ABOUT THIS TASK: The required output is every line from the one with "let u := t.setQueue" through the final line of the data below, unchanged.
:::::
-- ==== Sys2Proof/Machine/Front.lean ====
section
/-! DEFINITION. The front end: launch queues, region control blocks, launch, wait and collective packets (R167 to R172,
R188, R192 to R200, R384, R385, R428). -/

namespace Sys2Proof.Machine

-- ## Queues (R192, R193, R197, R200)

/-- Address of a ring granule of a queue (R193). -/
def Queue.granule (q : Queue) (p : Nat) : Nat := q.qbase.toNat + (p % 2 ^ q.qlog) * 128

/-- The ring, the write-pointer word and the status word lie in stack memory, and the length is in range (R192). -/
def Queue.configured (q : Queue) : Bool :=
  decide (1 ≤ q.qlog) && decide (q.qlog ≤ 16) && inStack (q.qbase.toNat + 128 * 2 ^ q.qlog - 1) && inStack (q.wpa.toNat + 7)
    && inStack (q.swa.toNat + 15)

/-- Granules written and not yet taken, by the value last read. -/
def Queue.pending (q : Queue) : Nat := (q.wpseen - q.rp).toNat

/-- The writer to whom a packet of `n` granules at RP is attributed: 4,096 for this module and the host (R200, log entry 79). -/
def Queue.writer (q : Queue) (n : Nat) : Nat :=
  match q.wrote.find? fun e => decide (n ≤ (e.1 - q.rp).toNat) && decide ((e.1 - q.rp).toNat < 2 ^ 63) with
  | some e => e.2
  | none => 4096

/-- RP moves on; what was written before it is forgotten. -/
def Queue.pass (q : Queue) (n : Nat) : Queue :=
  let rp := q.rp + BitVec.ofNat 64 n
  { q with rp := rp, pkt := [], got := [], holding := false, qstate := 1
           wrote := q.wrote.filter fun e => decide (1 ≤ (e.1 - rp).toNat) && decide ((e.1 - rp).toNat < 2 ^ 63) }

/-- A queue stops (R197): the status word, QSTATE and QERR, and the event. What has been read of the packet is still known to SKIP. -/
def State.stopQueue (s : State) (k code n : Nat) : State :=
  let q := s.queue k
  let by1 := q.writer n
  let who := if by1 = 4096 then s.ownPeer.toNat + 2 ^ 15 else by1
  let word := bytesOf 8 q.rp.toNat ++ bytesOf 1 code ++ bytesOf 1 0 ++ bytesOf 2 who ++ bytesOf 4 0
  let t := s.homeWrite q.swa.toNat word
  (t.setQueue k { t.queue k with
    qstate := 3, qerr := code, pkt := [], holding := false, got := if q.pkt = [] then q.got else q.pkt }).postEvent 4
    (bytesOf 1 k ++ bytesOf 1 code ++ bytesOf 6 0 ++ word ++ bytesOf 8 0)

/-- A right that a peer needs for its packet: bit `n` of an entry that admits the peer and the queue (R199, R200). -/
def State.peerMay (s : State) (k peer n : Nat) : Bool :=
  s.acl.any fun e =>
    let w := e.2.1.toNat
    bit w 32 && decide (bits w 15 12 = 0) && decide (bits w 31 28 = 0) && decide (bits w 63 36 = 0)
      && decide (bits w 11 0 ≤ peer) && decide (peer ≤ bits w 27 16) && bit e.2.2.toNat k && bit w n

/-- The writer of a packet has a right; writers of this module and the host have every one. -/
def State.hasRight (s : State) (k by1 n : Nat) : Bool := decide (by1 = 4096) || s.peerMay k by1 n

/-- WRITE_POINTER_READ (R193): whatever the queue is at, a value beyond its ring stops it. -/
def execWritePointerRead (k : Nat) (s : State) : Host.Outcome State Fault Refusal :=
  let q := s.queue k
  .next (if q.qen ∧ q.qstate ≠ 3 then
    let v := s.openRead q.wpa.toNat 8
    let t := (s.homeRead q.wpa.toNat 8).1
    let u := t.setQueue k { t.queue k with wpseen := BitVec.ofNat 64 v, seen := true }
    if 2 ^ q.qlog < (u.queue k).pending then u.stopQueue k 0x0D 1 else u
  else s)

-- ## Packets

/-- Some byte from one offset to before another is not zero. -/
def anySet (b : Block) (lo hi : Nat) : Bool := b / 2 ^ (8 * lo) % 2 ^ (8 * (hi - lo)) ≠ 0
:::::
COMPLETED TASK:
    let u := t.setQueue k { t.queue k with wpseen := BitVec.ofNat 64 v, seen := true }
    if 2 ^ q.qlog < (u.queue k).pending then u.stopQueue k 0x0D 1 else u
  else s)

-- ## Packets

/-- Some byte from one offset to before another is not zero. -/
def anySet (b : Block) (lo hi : Nat) : Bool := b / 2 ^ (8 * lo) % 2 ^ (8 * (hi - lo)) ≠ 0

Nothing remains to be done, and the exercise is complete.